A number of people are members of both my extended family and my professional family; they live in and bridge both my professional and personal lives. Among, but not entirely comprising this group are Rebecca Dyasi, and Suzanne Carothers. I have worked closely with both of them and each, in her own way, has shaped not only how I do my professional work, but my fundamental conceptions relating to engaging others in the business of making sense of the world. Both are insatiable learners and center the morality of choices made in their (and all of our) educational work. They are among my chief axiological guides.
Rebecca Dyasi (Becky) is a brilliant and principled educator. She accepts and embraces all learners and, no matter the challenges and conditions, enthusiastically goes about the good work in ways that would be a joy to consider as a mere observer if she didn’t unfailingly draw one into the work alongside her.
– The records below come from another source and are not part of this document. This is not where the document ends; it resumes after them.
-- ==== Sys2Proof/Machine/Flags.lean ====
section
/-! DEFINITION. The codes and derived flags (30_encoding.md R87, R88; 10_state.md R29), the words of the register window
(10_state.md R32 to R37), the checksum (44_finalize_decode.md R182) and the sign-magnitude conversion (R186). -/

namespace Sys2Proof.Machine

/-- The code of a phase (30_encoding.md R88). -/
def Phase.code : Phase → BitVec 4
  | .idle => 0
  | .startLow => 1
  | .startHigh => 2
  | .awaitResponse => 3
  | .awaitAck => 4
  | .awaitDataStart => 5
  | .bitWaitHigh => 6
  | .bitSampleDelay => 7
  | .bitWaitLow => 8
  | .finalize => 9

/-- The phase of a code; none for 10 to 15 (30_encoding.md R96). -/
def phaseOfCode (code : BitVec 4) : Option Phase :=
  match code with
  | 0#4 => some .idle
  | 1#4 => some .startLow
  | 2#4 => some .startHigh
  | 3#4 => some .awaitResponse
  | 4#4 => some .awaitAck
  | 5#4 => some .awaitDataStart
  | 6#4 => some .bitWaitHigh
  | 7#4 => some .bitSampleDelay
  | 8#4 => some .bitWaitLow
  | 9#4 => some .finalize
  | _ => none

/-- The code of an ErrorKind (30_encoding.md R87). -/
def ErrorKind.code : ErrorKind → BitVec 3
  | .noResponse => 1
  | .noAck => 2
  | .noDataStart => 3
  | .bitTimeout => 4
  | .checksumMismatch => 5

/-- The ErrorKind of a code; none for 0, no error, and for 6 and 7, reserved (30_encoding.md R87). -/
def errorKindOfCode (code : BitVec 3) : Option ErrorKind :=
  match code with
  | 1#3 => some .noResponse
  | 2#3 => some .noAck
  | 3#3 => some .noDataStart
  | 4#3 => some .bitTimeout
  | 5#3 => some .checksumMismatch
  | _ => none

/-- The fixed label of an ErrorKind, held by host software (60_exceptions.md R206, 92_eei_decisions.md D27). -/
def ErrorKind.label : ErrorKind → String
  | .noResponse => "No Response"
  | .noAck => "No ACK"
  | .noDataStart => "No Data"
  | .bitTimeout => "Bit Timeout"
  | .checksumMismatch => "Checksum"

/-- The code `err` holds: 0 for none (30_encoding.md R87). -/
def errCode : Option ErrorKind → BitVec 3
  | none => 0
  | some e => e.code

/-- `busy = (phase != IDLE)` (10_state.md R29). -/
def Engine.busy (S : Engine) : Bool := decide (S.phase ≠ .idle)

/-- `valid = (done = 1 and err = 0)` (10_state.md R29). -/
def Engine.valid (S : Engine) : Bool := S.done && decide (S.err = none)

/-- The STATUS word (10_state.md R33): `line_out : line_dir : 00 : bitn : 0000 : phase : 0 : err : 0 : valid : done : busy`,
zero-extended to 32 bits. -/
def statusWord (S : Engine) : Word :=
  0#6 ++ S.lineOut.bit ++ S.lineDir.bit ++ 0#2 ++ S.bitn ++ 0#4 ++ S.phase.code ++ 0#1 ++ errCode S.err ++ 0#1 ++
    BitVec.ofBool S.valid ++ BitVec.ofBool S.done ++ BitVec.ofBool S.busy

/-- CTRL reads 0 (10_state.md R32). -/
def ctrlWord : Word := 0

/-- RAW0 is `raw[39:8]` (10_state.md R34). -/
def raw0Word (S : Engine) : Word := S.raw.extractLsb' 8 32

/-- RAW1 is `raw[7:0]`, zero-extended (10_state.md R35). -/
def raw1Word (S : Engine) : Word := (S.raw.extractLsb' 0 8).setWidth 32

/-- READING is `hum_tenths : temp_tenths` (10_state.md R36). -/
def readingWord (S : Engine) : Word := S.humTenths ++ S.tempTenths

/-- A reserved slot reads 0 (10_state.md R37). -/
def reservedWord : Word := 0

/-- The sum of the four data bytes modulo 256 (44_finalize_decode.md R182). -/
def checksum (f : Frame) : Byte :=
  BitVec.ofNat 8 ((byte0 f).toNat + (byte1 f).toNat + (byte2 f).toNat + (byte3 f).toNat)

/-- The checksum byte as received equals the sum (44_finalize_decode.md R182). -/
def checksumMatches (f : Frame) : Bool := decide (checksum f = byte4 f)

/-- `SignMagToTwos` (44_finalize_decode.md R186): the 16-bit two's complement of a sign-magnitude pattern. -/
def signMagToTwos (t : BitVec 16) : BitVec 16 :=
  if t.getLsbD 15 then 0 - (t.extractLsb' 0 15).setWidth 16 else (t.extractLsb' 0 15).setWidth 16

end Sys2Proof.Machine
end

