-- ==== Sys2Proof/Machine/BitReadout.lean ====
section
/-! DEFINITION. Phases 6 to 8: the pulse-width sampling loop and the frame assembler (43_bit_readout.md). -/

namespace Sys2Proof.Machine

/-- The frame assembler: `(shreg << 1)[39:0] | zext_40(l)` (43_bit_readout.md R163, 30_encoding.md R92). -/
def shiftIn (f : Frame) (l : Level) : Frame := (f <<< 1) ||| l.bit.setWidth 40

/-- BIT_WAIT_HIGH: `Poll(1, N_BIT_HIGH, BitTimeout, { phase <- BIT_SAMPLE_DELAY; tmr <- T_SAMPLE - 1 })` (R161). -/
def Engine.bitWaitHigh (c : Config) (l : Level) (S : Engine) : Engine :=
  S.poll c .high c.nBitHigh .bitTimeout (fun T => { T with phase := .bitSampleDelay, tmr := c.tSample - 1 }) l

/-- BIT_SAMPLE_DELAY (R163). -/
def Engine.bitSampleDelay (l : Level) (S : Engine) : Engine :=
  S.timed { S with shreg := shiftIn S.shreg l, bitn := S.bitn + 1, phase := .bitWaitLow, tmr := 0, iter := 0 }

/-- BIT_WAIT_LOW: `Poll(0, N_BIT_LOW, BitTimeout, { if bitn = 40 then phase <- FINALIZE else phase <- BIT_WAIT_HIGH })` (R165). -/
def Engine.bitWaitLow (c : Config) (l : Level) (S : Engine) : Engine :=
  S.poll c .low c.nBitLow .bitTimeout
    (fun T => { T with phase := if T.bitn = Config.nBits then .finalize else .bitWaitHigh }) l

/-- One tick of BIT_WAIT_HIGH (R161). -/
def execBitWaitHigh (s : State) : Host.Outcome State Fault Refusal :=
  engineTick (s.engine.pollSamples s.config.nBitHigh) (s.engine.bitWaitHigh s.config s.sensed) s

/-- One tick of BIT_SAMPLE_DELAY (R163): the sample is taken on the step with `tmr = 0`. -/
def execBitSampleDelay (s : State) : Host.Outcome State Fault Refusal :=
  engineTick (decide (s.engine.tmr = 0)) (s.engine.bitSampleDelay s.sensed) s

/-- One tick of BIT_WAIT_LOW (R165). -/
def execBitWaitLow (s : State) : Host.Outcome State Fault Refusal :=
  engineTick (s.engine.pollSamples s.config.nBitLow) (s.engine.bitWaitLow s.config s.sensed) s

end Sys2Proof.Machine
end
Becky’s understandings of the natural world and the needs and capabilities of each learner are remarkable. For many years I have worked side-by-side with her in our efforts associated with the City College Workshop Center. She has been coworker, mentor, conscience, guide, co-conspirator, and friend. I hope that, along the way, she has learned from me as well.
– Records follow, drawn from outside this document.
-- ==== Sys2Proof/Certificates/Slice0/Obligations.lean ====
section
/-! DEFINITION. The statements for the provers, from the numbered rules of spec/. -/

open Sys2Proof Sys2Proof.Machine

/-! Encoding (30_encoding.md). -/

/-- R88 to R91, R94: every operation's word decodes to it (RestoreIdle's, which is DriveHigh's word, to DriveHigh: R89), and every
word that decodes is the word of the operation it decodes to, the data lines of a read apart. -/
def Obligations.DecodeAndEncodeAgree : Prop :=
  (∀ i : Instr, decode (encode i) = .ok i.canonical) ∧
  (∀ (w : OpWord) (i : Instr), decode w = .ok i → encode i = w.dropReadData)

/-- R62, R63, R94, R96: the words that are no operation are exactly the register selects that name no word slot, the phase codes
10 to 15 and the line code 0 0; no command word is illegal. -/
def Obligations.RejectedWordsAreTheReservedOnes : Prop :=
  (∀ (sel : BitVec 9) (v : Word), (∃ e, decode (.reg sel v) = .error e) ↔ ¬ SlotSelect sel) ∧
  (∀ code : BitVec 4, (∃ e, decode (.phase code) = .error e) ↔ 10 ≤ code.toNat) ∧
  (∀ code : BitVec 2, (∃ e, decode (.line code) = .error e) ↔ code = 0) ∧
  (∀ w : Word, ∃ i, decode (.cmd w) = .ok i)

/-- Words written out from the tables of R88 to R91 decode to their operations. -/
def Obligations.TableWordsDecode : Prop :=
  decodeTableWord 32 0b00000000000000000000000000000001 = some (.start 0) ∧
  decodeTableWord 32 0xFFFFFFFE = some (.nop 0x7FFFFFFF) ∧
  decodeTableWord 9 0b100000000 = some (.wrCtrl 0) ∧
  decodeTableWord 9 0b000000100 = some .rdStatus ∧
  decodeTableWord 16 0b000010000 = some .rdReading ∧
  decodeTableWord 16 0b100001100 = some (.wrRaw1 0) ∧
  decodeTableWord 4 0b0011 = some .awaitResponse ∧
  decodeTableWord 8 0b1001 = some .finalize ∧
  decodeTableWord 4 0b1010 = none ∧
  decodeTableWord 2 0b10 = some .driveLow ∧
  decodeTableWord 2 0b01 = some .release

/-- R87, R88: the codes of the phases and of the ErrorKinds, as STATUS shows them. -/
def Obligations.CodesOfPhasesAndErrors : Prop :=
  [Phase.idle, .startLow, .startHigh, .awaitResponse, .awaitAck, .awaitDataStart, .bitWaitHigh, .bitSampleDelay, .bitWaitLow,
    .finalize].map Phase.code = [0, 1, 2, 3, 4, 5, 6, 7, 8, 9] ∧
  [none, some ErrorKind.noResponse, some .noAck, some .noDataStart, some .bitTimeout, some .checksumMismatch].map errCode =
    [0, 1, 2, 3, 4, 5]

/-! Host operations (40_host_commands.md). -/

/-- R110: START in IDLE, by the command or by a write to CTRL with bit 0 = 1, whatever bits 31:1 are: every element takes the value
the rule gives, nothing else changes, and STATUS reads 0x01000101. -/
def Obligations.StartAcceptedInIdle : Prop :=
  ∀ s : State, s.engine.phase = .idle →
    let t : State := { s with engine :=
      { phase := .startLow, bitn := 0, tmr := s.config.tStartLow - 1, iter := 0, shreg := 0, lineDir := .output, lineOut := .low,
        done := false, err := none, raw := 0, humTenths := 0, tempTenths := 0 } }
    (∀ r, exec (.start r) s = .next t) ∧ (∀ v : Word, v.getLsbD 0 = true → exec (.wrCtrl v) s = .next t) ∧
    statusWord t.engine = 0x01000101

/-- R111: START while busy changes nothing. -/
def Obligations.StartIgnoredWhileBusy : Prop :=
  ∀ s : State, s.engine.phase ≠ .idle →
    (∀ r, exec (.start r) s = .next s) ∧ (∀ v : Word, v.getLsbD 0 = true → exec (.wrCtrl v) s = .next s)

/-- R112: NOP, and a write to CTRL with bit 0 = 0, change nothing in any phase. -/
def Obligations.NopChangesNothing : Prop :=
  ∀ s : State, (∀ r, exec (.nop r) s = .next s) ∧ (∀ v : Word, v.getLsbD 0 = false → exec (.wrCtrl v) s = .next s)

/-- R119: a write to a read-only or reserved slot changes nothing. -/
def Obligations.ReadOnlySlotsIgnoreWrites : Prop :=
  ∀ (v : Word) (s : State),
    exec (.wrStatus v) s = .next s ∧ exec (.wrRaw0 v) s = .next s ∧ exec (.wrRaw1 v) s = .next s ∧
    exec (.wrReading v) s = .next s ∧ exec (.wrReserved14 v) s = .next s ∧ exec (.wrReserved18 v) s = .next s ∧
    exec (.wrReserved1C v) s = .next s

/-- R113, R118: CTRL and the reserved slots read 0, and reading them has no side effect. -/
def Obligations.CtrlAndReservedSlotsReadZero : Prop :=
  ∀ s : State,
    exec .rdCtrl s = .next { s with rdata := 0 } ∧ exec .rdReserved14 s = .next { s with rdata := 0 } ∧
    exec .rdReserved18 s = .next { s with rdata := 0 } ∧ exec .rdReserved1C s = .next { s with rdata := 0 }

/-- R33, R114: RD STATUS returns the fields of R33, reserved bits 0, and has no side effect. -/
def Obligations.RdStatusReturnsTheFields : Prop :=
  ∀ s : State, ∃ w : Word, exec .rdStatus s = .next { s with rdata := w } ∧
    w.getLsbD 0 = decide (s.engine.phase ≠ .idle) ∧ w.getLsbD 1 = s.engine.done ∧
    w.getLsbD 2 = (s.engine.done && decide (s.engine.err = none)) ∧
    w.extractLsb' 4 3 = errCode s.engine.err ∧ w.extractLsb' 8 4 = s.engine.phase.code ∧ w.extractLsb' 16 6 = s.engine.bitn ∧
    w.getLsbD 24 = decide (s.engine.lineDir = .output) ∧ w.getLsbD 25 = decide (s.engine.lineOut = .high) ∧
    w.getLsbD 3 = false ∧ w.getLsbD 7 = false ∧ w.extractLsb' 12 4 = 0 ∧ w.extractLsb' 22 2 = 0 ∧ w.extractLsb' 26 6 = 0

/-- R34 to R36, R115 to R117: RD RAW0 returns the frame's bytes 0 to 3, RD RAW1 byte 4, RD READING the tenths of humidity and of
temperature, and none has a side effect. -/
def Obligations.ResultReadsReturnTheResults : Prop :=
  ∀ s : State, ∃ w0 w1 w2 : Word,
    exec .rdRaw0 s = .next { s with rdata := w0 } ∧ w0.toNat = s.engine.raw.toNat / 256 ∧
    exec .rdRaw1 s = .next { s with rdata := w1 } ∧ w1.toNat = s.engine.raw.toNat % 256 ∧
    exec .rdReading s = .next { s with rdata := w2 } ∧
    w2.toNat = s.engine.humTenths.toNat * 65536 + s.engine.tempTenths.toNat

/-- R62, R63, R68: an access to a word slot always succeeds, at its boundary (no tick passes, the sensor does not move on), whether
`rst` is asserted or not; at any other offset it is refused (as log entry 9 takes R63). -/
def Obligations.AccessSucceedsExactlyAtWordSlots : Prop :=
  ∀ (s : State) (sel : BitVec 9) (v : Word) (rest : List HostOp),
    s.config.Legal → s.host = .access sel v :: rest →
    (SlotSelect sel → ∃ t, step s = .next t ∧ t.tick = s.tick ∧ t.sensor = s.sensor ∧ t.host = rest) ∧
    (¬ SlotSelect sel → step s = .refused (.unsupportedAccess sel))

/-- R72, R111, R112, R119: no host operation of the table disturbs a transaction in flight: every element is as it was, and only the
port `reg_rdata` may change. -/
def Obligations.HostCannotDisturbATransaction : Prop :=
  ∀ (i : Instr) (s : State), i.row.format = .cmd ∨ i.row.format = .reg → s.engine.phase ≠ .idle →
    ∃ w, exec i s = .next { s with rdata := w }

/-- R25, R216: the partial frame and the counters cannot be read: whatever they are, every read returns the same word. -/
def Obligations.PartialFrameAndCountersAreUnreadable : Prop :=
  ∀ i ∈ [Instr.rdCtrl, .rdStatus, .rdRaw0, .rdRaw1, .rdReading, .rdReserved14, .rdReserved18, .rdReserved1C],
  ∀ (s : State) (shreg : Frame) (tmr : BitVec 16) (iter : BitVec 8),
    let u : State := { s with engine := { s.engine with shreg := shreg, tmr := tmr, iter := iter } }
    ∃ w, exec i s = .next { s with rdata := w } ∧ exec i u = .next { u with rdata := w }

/-! The line driver (41_line_driver.md). -/

/-- R126 to R129: what each line-driver operation writes, and that it writes nothing else. -/
def Obligations.LineDriverOperationsWriteTheLine : Prop :=
  ∀ s : State,
    exec .driveLow s = .next { s with engine := { s.engine with lineDir := .output, lineOut := .low } } ∧
    exec .driveHigh s = .next { s with engine := { s.engine with lineDir := .output, lineOut := .high } } ∧
    exec .release s = .next { s with engine := { s.engine with lineDir := .input } } ∧
    exec .restoreIdle s = .next { s with engine := { s.engine with lineDir := .output, lineOut := .high } }

/-- R132: Sample's result is the level the sensor script gives this tick, and it writes no element of the engine. -/
def Obligations.SampleReturnsTheSensedLevel : Prop :=
  ∀ s : State, exec .sample s = .next { s with sampled := some (s.sensor.level s.tick) }

/-- R130: the IDLE phase's step changes no element, for either sensed level; a tick passes. -/
def Obligations.IdleStepHolds : Prop :=
  ∀ s : State, s.engine.Encodable →
    exec .idle s = .next { s with tick := s.tick + 1, sensor := s.sensor.advance, sampled := none }

/-! The start pulse and the handshake (42_start_handshake.md). In every statement about a step of format PHASE all elements not named
keep their values; the tick's number and the sensor's script move on, and `sampled` says what the step sampled. -/

/-- R140: one step of START_LOW. -/
def Obligations.StartLowStep : Prop :=
  ∀ s : State, s.engine.Encodable →
    (s.engine.tmr ≠ 0 → exec .startLow s = .next { s with
      engine := { s.engine with tmr := s.engine.tmr - 1 },
      tick := s.tick + 1, sensor := s.sensor.advance, sampled := none }) ∧
    (s.engine.tmr = 0 → exec .startLow s = .next { s with
      engine := { s.engine with
        lineDir := .output, lineOut := .high, phase := .startHigh, tmr := s.config.tStartHigh - 1 },
      tick := s.tick + 1, sensor := s.sensor.advance, sampled := none })

/-- R141: one step of START_HIGH. -/
def Obligations.StartHighStep : Prop :=
  ∀ s : State, s.engine.Encodable →
    (s.engine.tmr ≠ 0 → exec .startHigh s = .next { s with
      engine := { s.engine with tmr := s.engine.tmr - 1 },
      tick := s.tick + 1, sensor := s.sensor.advance, sampled := none }) ∧
    (s.engine.tmr = 0 → exec .startHigh s = .next { s with
      engine := { s.engine with lineDir := .input, phase := .awaitResponse, tmr := 0, iter := 0 },
      tick := s.tick + 1, sensor := s.sensor.advance, sampled := none })

/-- R143, R144, R207: one step of AWAIT_RESPONSE: asleep, timed out, target seen, target not seen. -/
def Obligations.AwaitResponseStep : Prop :=
  ∀ s : State, s.engine.Encodable →
    (s.engine.tmr ≠ 0 → exec .awaitResponse s = .next { s with
      engine := { s.engine with tmr := s.engine.tmr - 1 },
      tick := s.tick + 1, sensor := s.sensor.advance, sampled := none }) ∧
    (s.engine.tmr = 0 → s.engine.iter = s.config.nResponse → exec .awaitResponse s = .next { s with
      engine := { s.engine with
        lineDir := .output, lineOut := .high, err := some .noResponse, done := true, phase := .idle,
        tmr := 0, iter := 0, bitn := 0, shreg := 0 },
      tick := s.tick + 1, sensor := s.sensor.advance, sampled := none }) ∧
    (s.engine.tmr = 0 → s.engine.iter ≠ s.config.nResponse → s.sensed = .low → exec .awaitResponse s = .next { s with
      engine := { s.engine with phase := .awaitAck, tmr := 0, iter := 0 },
      tick := s.tick + 1, sensor := s.sensor.advance, sampled := some .low }) ∧
    (s.engine.tmr = 0 → s.engine.iter ≠ s.config.nResponse → s.sensed = .high → exec .awaitResponse s = .next { s with
      engine := { s.engine with iter := s.engine.iter + 1, tmr := s.config.pPoll.setWidth 16 - 1 },
      tick := s.tick + 1, sensor := s.sensor.advance, sampled := some .high })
Suzanne Carothers, another magnificent educator whom my efforts to describe leave me grasping for superlatives that, when found, always seem to fall a little short of the task. Her questioning, arising out of both genuine interest and deft instructional skill challenge every assumption about natural phenomena and scientific processes on the one hand, and pedagogical practices on the other hand. These inquiries almost always begin with some variation of, “Well, you know I don’t know anything about science, but…” and somewhere include, “So, what are you going to do about it?” Suzanne leaves no space for lack of commitment or unexamined professional practices. Her work and her life have touched and transformed students (and their families), colleagues, neighbors, friends and, not least among them, me.
Ashley Morton is my co-researcher and increasingly a source of inspiration. She shared her journey into and through Cheeseworld and continues to do so. She has shared her triumphs, but, more important, she has opened up and shown her wounds and scars and allowed us both to poke and probe them publicly. Her bravery, vulnerability, competence, and self-doubt are addressed in this work. Each of these should resonate with all of us and, I hope, help us make sense of our own experiences. Her story is, in many ways, just beginning and I hope to be able to continue to explore her, my and our stories as I tag along as observer, mentor, co-researcher and would-be Boswell.
Finally, I thank the many people who read all or part of this text – often multiple times – as it evolved. Their questions, suggestions, and guidance shaped the text and made it immeasurably better. However, responsibility for any errors, typos, or lack of clarity lies entirely with me. I hope that readers benefit from the fruits of their labors and forgive any shortcomings of mine.